----- Excerpted records

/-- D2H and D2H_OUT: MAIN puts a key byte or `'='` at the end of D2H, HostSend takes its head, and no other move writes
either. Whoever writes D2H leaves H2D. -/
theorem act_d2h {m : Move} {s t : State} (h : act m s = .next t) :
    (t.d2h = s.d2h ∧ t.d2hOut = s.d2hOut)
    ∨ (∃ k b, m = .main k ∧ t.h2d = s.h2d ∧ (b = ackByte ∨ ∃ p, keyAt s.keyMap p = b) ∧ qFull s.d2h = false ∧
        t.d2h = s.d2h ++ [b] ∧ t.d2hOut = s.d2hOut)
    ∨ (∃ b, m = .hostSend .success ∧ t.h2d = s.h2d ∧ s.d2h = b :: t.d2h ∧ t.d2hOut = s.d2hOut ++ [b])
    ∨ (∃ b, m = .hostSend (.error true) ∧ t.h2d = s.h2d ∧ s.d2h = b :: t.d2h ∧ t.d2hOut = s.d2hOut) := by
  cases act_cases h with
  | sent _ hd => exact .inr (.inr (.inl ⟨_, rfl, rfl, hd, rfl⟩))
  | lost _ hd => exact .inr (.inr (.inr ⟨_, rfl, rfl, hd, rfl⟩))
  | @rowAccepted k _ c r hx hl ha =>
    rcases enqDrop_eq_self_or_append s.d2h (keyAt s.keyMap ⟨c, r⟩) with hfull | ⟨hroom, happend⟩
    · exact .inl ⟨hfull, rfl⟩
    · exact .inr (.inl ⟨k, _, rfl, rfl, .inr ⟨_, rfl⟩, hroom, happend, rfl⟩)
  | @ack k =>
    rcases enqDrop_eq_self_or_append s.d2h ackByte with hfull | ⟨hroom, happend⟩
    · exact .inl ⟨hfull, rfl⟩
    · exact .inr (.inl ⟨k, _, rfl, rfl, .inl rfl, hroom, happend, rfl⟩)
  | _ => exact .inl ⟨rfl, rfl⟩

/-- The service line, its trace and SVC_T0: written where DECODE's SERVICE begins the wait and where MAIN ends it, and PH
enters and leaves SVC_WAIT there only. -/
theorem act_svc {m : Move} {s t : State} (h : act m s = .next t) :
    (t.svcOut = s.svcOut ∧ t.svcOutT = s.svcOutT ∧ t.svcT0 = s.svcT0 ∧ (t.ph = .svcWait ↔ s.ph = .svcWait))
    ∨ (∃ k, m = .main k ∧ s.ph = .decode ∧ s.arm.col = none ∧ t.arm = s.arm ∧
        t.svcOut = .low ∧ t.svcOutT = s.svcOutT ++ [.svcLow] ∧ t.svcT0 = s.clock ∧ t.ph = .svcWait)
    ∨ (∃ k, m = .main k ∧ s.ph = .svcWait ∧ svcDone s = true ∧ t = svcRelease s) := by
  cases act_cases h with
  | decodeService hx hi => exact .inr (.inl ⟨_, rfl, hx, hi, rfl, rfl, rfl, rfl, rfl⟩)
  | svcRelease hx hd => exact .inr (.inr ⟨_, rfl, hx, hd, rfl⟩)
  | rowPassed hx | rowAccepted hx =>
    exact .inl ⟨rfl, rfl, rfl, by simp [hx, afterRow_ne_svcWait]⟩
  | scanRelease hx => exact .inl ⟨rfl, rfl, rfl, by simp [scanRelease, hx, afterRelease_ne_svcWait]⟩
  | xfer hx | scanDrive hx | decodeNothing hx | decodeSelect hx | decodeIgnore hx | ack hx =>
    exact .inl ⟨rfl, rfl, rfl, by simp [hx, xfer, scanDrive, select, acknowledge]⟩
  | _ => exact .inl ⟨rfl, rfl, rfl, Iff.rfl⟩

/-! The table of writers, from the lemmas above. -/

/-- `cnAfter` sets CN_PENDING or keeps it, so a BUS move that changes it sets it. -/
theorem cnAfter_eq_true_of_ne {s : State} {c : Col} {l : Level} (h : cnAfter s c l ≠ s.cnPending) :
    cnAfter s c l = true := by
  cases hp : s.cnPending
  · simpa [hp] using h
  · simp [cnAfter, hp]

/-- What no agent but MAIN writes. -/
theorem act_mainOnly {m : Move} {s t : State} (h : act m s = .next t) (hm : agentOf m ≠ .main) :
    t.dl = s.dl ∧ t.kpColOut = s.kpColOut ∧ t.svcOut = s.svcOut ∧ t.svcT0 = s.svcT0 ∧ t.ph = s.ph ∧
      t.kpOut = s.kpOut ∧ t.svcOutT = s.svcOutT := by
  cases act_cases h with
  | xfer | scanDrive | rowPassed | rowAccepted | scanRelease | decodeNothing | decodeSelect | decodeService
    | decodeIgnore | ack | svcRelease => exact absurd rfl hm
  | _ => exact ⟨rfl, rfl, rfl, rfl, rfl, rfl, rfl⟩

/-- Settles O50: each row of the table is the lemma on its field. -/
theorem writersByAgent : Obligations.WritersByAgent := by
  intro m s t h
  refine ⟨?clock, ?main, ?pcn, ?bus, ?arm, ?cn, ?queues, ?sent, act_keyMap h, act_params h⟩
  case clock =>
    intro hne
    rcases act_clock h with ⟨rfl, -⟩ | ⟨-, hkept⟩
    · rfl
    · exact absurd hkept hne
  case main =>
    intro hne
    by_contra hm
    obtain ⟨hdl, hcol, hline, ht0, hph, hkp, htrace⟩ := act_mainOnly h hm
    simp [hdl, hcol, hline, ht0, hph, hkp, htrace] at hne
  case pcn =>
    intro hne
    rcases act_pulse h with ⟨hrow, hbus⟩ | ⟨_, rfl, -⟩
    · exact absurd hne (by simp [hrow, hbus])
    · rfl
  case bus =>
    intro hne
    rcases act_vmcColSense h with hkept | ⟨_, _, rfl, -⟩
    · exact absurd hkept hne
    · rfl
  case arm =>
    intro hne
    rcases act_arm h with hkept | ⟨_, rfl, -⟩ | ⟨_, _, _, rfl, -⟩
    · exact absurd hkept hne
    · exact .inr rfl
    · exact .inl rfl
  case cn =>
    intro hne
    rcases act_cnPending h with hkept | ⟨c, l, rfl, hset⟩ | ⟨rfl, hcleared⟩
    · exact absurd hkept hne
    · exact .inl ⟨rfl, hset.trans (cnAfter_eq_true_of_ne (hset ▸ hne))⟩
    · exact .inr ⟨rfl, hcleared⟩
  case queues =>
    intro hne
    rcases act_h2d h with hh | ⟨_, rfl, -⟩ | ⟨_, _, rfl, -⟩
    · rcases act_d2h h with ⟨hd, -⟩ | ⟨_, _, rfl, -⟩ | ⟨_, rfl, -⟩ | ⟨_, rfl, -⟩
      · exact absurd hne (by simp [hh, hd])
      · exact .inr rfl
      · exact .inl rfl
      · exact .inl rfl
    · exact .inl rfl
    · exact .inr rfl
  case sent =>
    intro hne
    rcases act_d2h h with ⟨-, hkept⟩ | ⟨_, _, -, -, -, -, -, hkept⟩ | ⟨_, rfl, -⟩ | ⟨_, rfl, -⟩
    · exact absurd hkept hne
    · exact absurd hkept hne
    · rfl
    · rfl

----------

_What to do:_ This calls for an exact transcription of every entry above.

_Exercise answer:_
/-- D2H and D2H_OUT: MAIN puts a key byte or `'='` at the end of D2H, HostSend takes its head, and no other move writes
either. Whoever writes D2H leaves H2D. -/
theorem act_d2h {m : Move} {s t : State} (h : act m s = .next t) :
    (t.d2h = s.d2h ∧ t.d2hOut = s.d2hOut)
    ∨ (∃ k b, m = .main k ∧ t.h2d = s.h2d ∧ (b = ackByte ∨ ∃ p, keyAt s.keyMap p = b) ∧ qFull s.d2h = false ∧
        t.d2h = s.d2h ++ [b] ∧ t.d2hOut = s.d2hOut)
    ∨ (∃ b, m = .hostSend .success ∧ t.h2d = s.h2d ∧ s.d2h = b :: t.d2h ∧ t.d2hOut = s.d2hOut ++ [b])
    ∨ (∃ b, m = .hostSend (.error true) ∧ t.h2d = s.h2d ∧ s.d2h = b :: t.d2h ∧ t.d2hOut = s.d2hOut) := by
  cases act_cases h with
  | sent _ hd => exact .inr (.inr (.inl ⟨_, rfl, rfl, hd, rfl⟩))
  | lost _ hd => exact .inr (.inr (.inr ⟨_, rfl, rfl, hd, rfl⟩))
  | @rowAccepted k _ c r hx hl ha =>
    rcases enqDrop_eq_self_or_append s.d2h (keyAt s.keyMap ⟨c, r⟩) with hfull | ⟨hroom, happend⟩
    · exact .inl ⟨hfull, rfl⟩
    · exact .inr (.inl ⟨k, _, rfl, rfl, .inr ⟨_, rfl⟩, hroom, happend, rfl⟩)
  | @ack k =>
    rcases enqDrop_eq_self_or_append s.d2h ackByte with hfull | ⟨hroom, happend⟩
    · exact .inl ⟨hfull, rfl⟩
    · exact .inr (.inl ⟨k, _, rfl, rfl, .inl rfl, hroom, happend, rfl⟩)
  | _ => exact .inl ⟨rfl, rfl⟩

/-- The service line, its trace and SVC_T0: written where DECODE's SERVICE begins the wait and where MAIN ends it, and PH
enters and leaves SVC_WAIT there only. -/
theorem act_svc {m : Move} {s t : State} (h : act m s = .next t) :
    (t.svcOut = s.svcOut ∧ t.svcOutT = s.svcOutT ∧ t.svcT0 = s.svcT0 ∧ (t.ph = .svcWait ↔ s.ph = .svcWait))
    ∨ (∃ k, m = .main k ∧ s.ph = .decode ∧ s.arm.col = none ∧ t.arm = s.arm ∧
        t.svcOut = .low ∧ t.svcOutT = s.svcOutT ++ [.svcLow] ∧ t.svcT0 = s.clock ∧ t.ph = .svcWait)
    ∨ (∃ k, m = .main k ∧ s.ph = .svcWait ∧ svcDone s = true ∧ t = svcRelease s) := by
  cases act_cases h with
  | decodeService hx hi => exact .inr (.inl ⟨_, rfl, hx, hi, rfl, rfl, rfl, rfl, rfl⟩)
  | svcRelease hx hd => exact .inr (.inr ⟨_, rfl, hx, hd, rfl⟩)
  | rowPassed hx | rowAccepted hx =>
    exact .inl ⟨rfl, rfl, rfl, by simp [hx, afterRow_ne_svcWait]⟩
  | scanRelease hx => exact .inl ⟨rfl, rfl, rfl, by simp [scanRelease, hx, afterRelease_ne_svcWait]⟩
  | xfer hx | scanDrive hx | decodeNothing hx | decodeSelect hx | decodeIgnore hx | ack hx =>
    exact .inl ⟨rfl, rfl, rfl, by simp [hx, xfer, scanDrive, select, acknowledge]⟩
  | _ => exact .inl ⟨rfl, rfl, rfl, Iff.rfl⟩

/-! The table of writers, from the lemmas above. -/

/-- `cnAfter` sets CN_PENDING or keeps it, so a BUS move that changes it sets it. -/
theorem cnAfter_eq_true_of_ne {s : State} {c : Col} {l : Level} (h : cnAfter s c l ≠ s.cnPending) :
    cnAfter s c l = true := by
  cases hp : s.cnPending
  · simpa [hp] using h
  · simp [cnAfter, hp]

/-- What no agent but MAIN writes. -/
theorem act_mainOnly {m : Move} {s t : State} (h : act m s = .next t) (hm : agentOf m ≠ .main) :
    t.dl = s.dl ∧ t.kpColOut = s.kpColOut ∧ t.svcOut = s.svcOut ∧ t.svcT0 = s.svcT0 ∧ t.ph = s.ph ∧
      t.kpOut = s.kpOut ∧ t.svcOutT = s.svcOutT := by
  cases act_cases h with
  | xfer | scanDrive | rowPassed | rowAccepted | scanRelease | decodeNothing | decodeSelect | decodeService
    | decodeIgnore | ack | svcRelease => exact absurd rfl hm
  | _ => exact ⟨rfl, rfl, rfl, rfl, rfl, rfl, rfl⟩

/-- Settles O50: each row of the table is the lemma on its field. -/
theorem writersByAgent : Obligations.WritersByAgent := by
  intro m s t h
  refine ⟨?clock, ?main, ?pcn, ?bus, ?arm, ?cn, ?queues, ?sent, act_keyMap h, act_params h⟩
  case clock =>
    intro hne
    rcases act_clock h with ⟨rfl, -⟩ | ⟨-, hkept⟩
    · rfl
    · exact absurd hkept hne
  case main =>
    intro hne
    by_contra hm
    obtain ⟨hdl, hcol, hline, ht0, hph, hkp, htrace⟩ := act_mainOnly h hm
    simp [hdl, hcol, hline, ht0, hph, hkp, htrace] at hne
  case pcn =>
    intro hne
    rcases act_pulse h with ⟨hrow, hbus⟩ | ⟨_, rfl, -⟩
    · exact absurd hne (by simp [hrow, hbus])
    · rfl
  case bus =>
    intro hne
    rcases act_vmcColSense h with hkept | ⟨_, _, rfl, -⟩
    · exact absurd hkept hne
    · rfl
  case arm =>
    intro hne
    rcases act_arm h with hkept | ⟨_, rfl, -⟩ | ⟨_, _, _, rfl, -⟩
    · exact absurd hkept hne
    · exact .inr rfl
    · exact .inl rfl
  case cn =>
    intro hne
    rcases act_cnPending h with hkept | ⟨c, l, rfl, hset⟩ | ⟨rfl, hcleared⟩
    · exact absurd hkept hne
    · exact .inl ⟨rfl, hset.trans (cnAfter_eq_true_of_ne (hset ▸ hne))⟩
    · exact .inr ⟨rfl, hcleared⟩
  case queues =>
    intro hne
    rcases act_h2d h with hh | ⟨_, rfl, -⟩ | ⟨_, _, rfl, -⟩
    · rcases act_d2h h with ⟨hd, -⟩ | ⟨_, _, rfl, -⟩ | ⟨_, rfl, -⟩ | ⟨_, rfl, -⟩
      · exact absurd hne (by simp [hh, hd])
      · exact .inr rfl
      · exact .inl rfl
      · exact .inl rfl
    · exact .inl rfl
    · exact .inr rfl
  case sent =>
    intro hne
    rcases act_d2h h with ⟨-, hkept⟩ | ⟨_, _, -, -, -, -, -, hkept⟩ | ⟨_, rfl, -⟩ | ⟨_, rfl, -⟩
    · exact absurd hkept hne
    · exact absurd hkept hne
    · rfl
    · rfl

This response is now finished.